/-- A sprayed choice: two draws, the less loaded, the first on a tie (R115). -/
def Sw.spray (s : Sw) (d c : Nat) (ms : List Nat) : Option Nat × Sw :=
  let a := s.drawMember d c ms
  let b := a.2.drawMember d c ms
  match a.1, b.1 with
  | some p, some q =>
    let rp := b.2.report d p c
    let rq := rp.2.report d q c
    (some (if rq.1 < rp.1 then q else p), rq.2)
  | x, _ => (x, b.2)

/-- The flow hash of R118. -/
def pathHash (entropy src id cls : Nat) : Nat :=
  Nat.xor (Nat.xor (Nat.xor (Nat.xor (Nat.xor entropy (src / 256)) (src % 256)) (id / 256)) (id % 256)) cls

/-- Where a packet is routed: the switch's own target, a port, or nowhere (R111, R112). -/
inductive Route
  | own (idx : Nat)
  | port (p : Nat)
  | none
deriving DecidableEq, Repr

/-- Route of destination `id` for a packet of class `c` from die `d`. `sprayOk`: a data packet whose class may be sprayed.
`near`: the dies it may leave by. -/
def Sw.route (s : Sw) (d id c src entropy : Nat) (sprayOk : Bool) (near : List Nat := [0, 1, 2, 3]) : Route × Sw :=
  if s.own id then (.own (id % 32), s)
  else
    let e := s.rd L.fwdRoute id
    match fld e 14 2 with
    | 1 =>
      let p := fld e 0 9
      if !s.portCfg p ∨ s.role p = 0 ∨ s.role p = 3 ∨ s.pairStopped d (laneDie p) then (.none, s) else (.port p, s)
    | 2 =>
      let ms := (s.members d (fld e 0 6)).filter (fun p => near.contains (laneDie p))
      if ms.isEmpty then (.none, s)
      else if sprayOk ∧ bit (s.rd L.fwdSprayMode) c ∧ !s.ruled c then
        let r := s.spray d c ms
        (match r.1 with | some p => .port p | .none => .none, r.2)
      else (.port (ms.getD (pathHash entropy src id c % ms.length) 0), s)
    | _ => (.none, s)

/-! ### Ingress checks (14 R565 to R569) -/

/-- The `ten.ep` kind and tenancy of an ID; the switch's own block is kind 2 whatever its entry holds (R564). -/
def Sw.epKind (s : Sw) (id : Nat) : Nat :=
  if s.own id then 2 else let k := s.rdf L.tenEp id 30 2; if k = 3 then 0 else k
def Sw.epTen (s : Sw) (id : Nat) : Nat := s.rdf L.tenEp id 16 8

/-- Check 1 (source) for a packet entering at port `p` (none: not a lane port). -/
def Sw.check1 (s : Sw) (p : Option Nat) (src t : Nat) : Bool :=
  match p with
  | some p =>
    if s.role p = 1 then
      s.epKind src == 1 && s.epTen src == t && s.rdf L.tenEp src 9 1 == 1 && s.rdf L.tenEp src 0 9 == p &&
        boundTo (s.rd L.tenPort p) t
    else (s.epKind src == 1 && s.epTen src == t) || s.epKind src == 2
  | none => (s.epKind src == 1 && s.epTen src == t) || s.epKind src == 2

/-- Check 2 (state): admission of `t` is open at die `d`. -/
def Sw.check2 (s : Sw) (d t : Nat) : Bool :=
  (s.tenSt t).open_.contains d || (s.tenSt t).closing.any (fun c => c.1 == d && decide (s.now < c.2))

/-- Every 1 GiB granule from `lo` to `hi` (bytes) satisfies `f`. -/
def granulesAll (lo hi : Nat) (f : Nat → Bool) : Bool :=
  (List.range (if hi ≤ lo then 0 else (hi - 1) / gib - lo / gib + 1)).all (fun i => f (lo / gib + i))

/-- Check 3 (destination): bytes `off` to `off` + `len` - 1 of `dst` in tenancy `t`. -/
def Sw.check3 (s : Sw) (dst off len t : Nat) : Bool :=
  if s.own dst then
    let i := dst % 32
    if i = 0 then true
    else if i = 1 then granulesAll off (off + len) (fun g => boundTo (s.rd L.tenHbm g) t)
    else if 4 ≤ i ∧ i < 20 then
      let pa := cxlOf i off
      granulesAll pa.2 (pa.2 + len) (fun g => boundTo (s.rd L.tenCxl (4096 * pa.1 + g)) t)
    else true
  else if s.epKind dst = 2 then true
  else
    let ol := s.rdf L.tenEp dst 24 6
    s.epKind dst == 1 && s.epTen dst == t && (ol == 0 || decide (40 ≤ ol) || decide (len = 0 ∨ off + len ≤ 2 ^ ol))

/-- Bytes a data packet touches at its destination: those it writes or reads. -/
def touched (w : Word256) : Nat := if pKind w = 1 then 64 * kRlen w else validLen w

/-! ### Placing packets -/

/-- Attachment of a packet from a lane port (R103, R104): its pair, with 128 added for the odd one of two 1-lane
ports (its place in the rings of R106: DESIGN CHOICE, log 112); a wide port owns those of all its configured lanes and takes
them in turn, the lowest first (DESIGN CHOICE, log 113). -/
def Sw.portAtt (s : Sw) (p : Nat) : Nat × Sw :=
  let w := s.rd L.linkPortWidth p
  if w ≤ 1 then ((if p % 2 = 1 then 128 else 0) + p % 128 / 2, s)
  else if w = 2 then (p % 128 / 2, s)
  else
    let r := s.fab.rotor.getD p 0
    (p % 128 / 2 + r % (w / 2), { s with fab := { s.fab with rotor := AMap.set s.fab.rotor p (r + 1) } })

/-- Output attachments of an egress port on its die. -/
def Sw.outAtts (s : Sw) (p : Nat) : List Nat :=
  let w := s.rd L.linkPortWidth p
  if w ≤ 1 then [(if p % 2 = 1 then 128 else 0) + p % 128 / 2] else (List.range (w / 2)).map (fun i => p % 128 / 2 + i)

————

Assignment:
Every line above from the line with "(idx : Nat)" to the line with "def Sw.epTen (s", both included, must be reproduced exactly, and no other line may appear.

Written answer:
  | own (idx : Nat)
  | port (p : Nat)
  | none
deriving DecidableEq, Repr

/-- Route of destination `id` for a packet of class `c` from die `d`. `sprayOk`: a data packet whose class may be sprayed.
`near`: the dies it may leave by. -/
def Sw.route (s : Sw) (d id c src entropy : Nat) (sprayOk : Bool) (near : List Nat := [0, 1, 2, 3]) : Route × Sw :=
  if s.own id then (.own (id % 32), s)
  else
    let e := s.rd L.fwdRoute id
    match fld e 14 2 with
    | 1 =>
      let p := fld e 0 9
      if !s.portCfg p ∨ s.role p = 0 ∨ s.role p = 3 ∨ s.pairStopped d (laneDie p) then (.none, s) else (.port p, s)
    | 2 =>
      let ms := (s.members d (fld e 0 6)).filter (fun p => near.contains (laneDie p))
      if ms.isEmpty then (.none, s)
      else if sprayOk ∧ bit (s.rd L.fwdSprayMode) c ∧ !s.ruled c then
        let r := s.spray d c ms
        (match r.1 with | some p => .port p | .none => .none, r.2)
      else (.port (ms.getD (pathHash entropy src id c % ms.length) 0), s)
    | _ => (.none, s)

/-! ### Ingress checks (14 R565 to R569) -/

/-- The `ten.ep` kind and tenancy of an ID; the switch's own block is kind 2 whatever its entry holds (R564). -/
def Sw.epKind (s : Sw) (id : Nat) : Nat :=
  if s.own id then 2 else let k := s.rdf L.tenEp id 30 2; if k = 3 then 0 else k
def Sw.epTen (s : Sw) (id : Nat) : Nat := s.rdf L.tenEp id 16 8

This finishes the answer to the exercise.